Is there difference between the current distribution of ice cream purchases versus the expected distribution (20% chocolate, 20% strawberry, 20% mango, 40% vanilla)?
library(readxl)
library(ggpubr)
## Loading required package: ggplot2
library(rmarkdown)
A5Q1_1 <- read_excel("~/Documents/Documents - Marshall’s MacBook Pro/Education/SLU/2026/AA 5221/Data/Week 5 data/A5Q1-1.xlsx")

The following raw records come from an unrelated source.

-- ==== Sys2Proof/Machine/Dispatch.lean ====
section
/-! DEFINITION. The meaning of each command, one arm per constructor of Instr (30_encoding.md R71). -/

namespace Sys2Proof.Machine

def exec (i : Instr) (s : State) : Host.Outcome State Fault Refusal :=
  match i with
  | .encode freq clk => Sys2Proof.Machine.execEncode freq clk s
  | .configure start inc clk ninc settle mult rep => Sys2Proof.Machine.execConfigure start inc clk ninc settle mult rep s
  | .setRange rangeCode => Sys2Proof.Machine.execSetRange rangeCode s
  | .setGain gainCode => Sys2Proof.Machine.execSetGain gainCode s
  | .setClockSource clkSrc => Sys2Proof.Machine.execSetClockSource clkSrc s
  | .standby => Sys2Proof.Machine.execStandby s
  | .powerDown => Sys2Proof.Machine.execPowerDown s
  | .init => Sys2Proof.Machine.execInit s
  | .start => Sys2Proof.Machine.execStart s
  | .poll => Sys2Proof.Machine.execPoll s

end Sys2Proof.Machine
end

observed <- table(A5Q1_1$flavor)
observed
##
## Chocolate Mango Strawberry Vanilla
## 87 32 57 74
barplot(observed,
main="Ice Cream Purchases",
xlab="Flavor",
ylab="Count",
col = rainbow(length(observed)))
expected <- c(.2, .2, .2, .4)
chi_result <- chisq.test(x = observed, p = expected)
chi_result
##
## Chi-squared test for given probabilities
##
## data: observed
## X-squared = 41.6, df = 3, p-value = 4.878e-09
w <- sqrt(as.numeric(chi_result$statistic) / sum(observed))
w
## [1] 0.4079216
A Chi-Square Goodness of Fit test was conducted to determine if there was a difference between the observed [Ice Cream Flavor] frequencies and the expected frequencies.
The results showed that there was a difference between the observed and expected frequencies, χ²(3) = 41.6, p < .001.
The difference was moderate, (Cohen’s W = .41).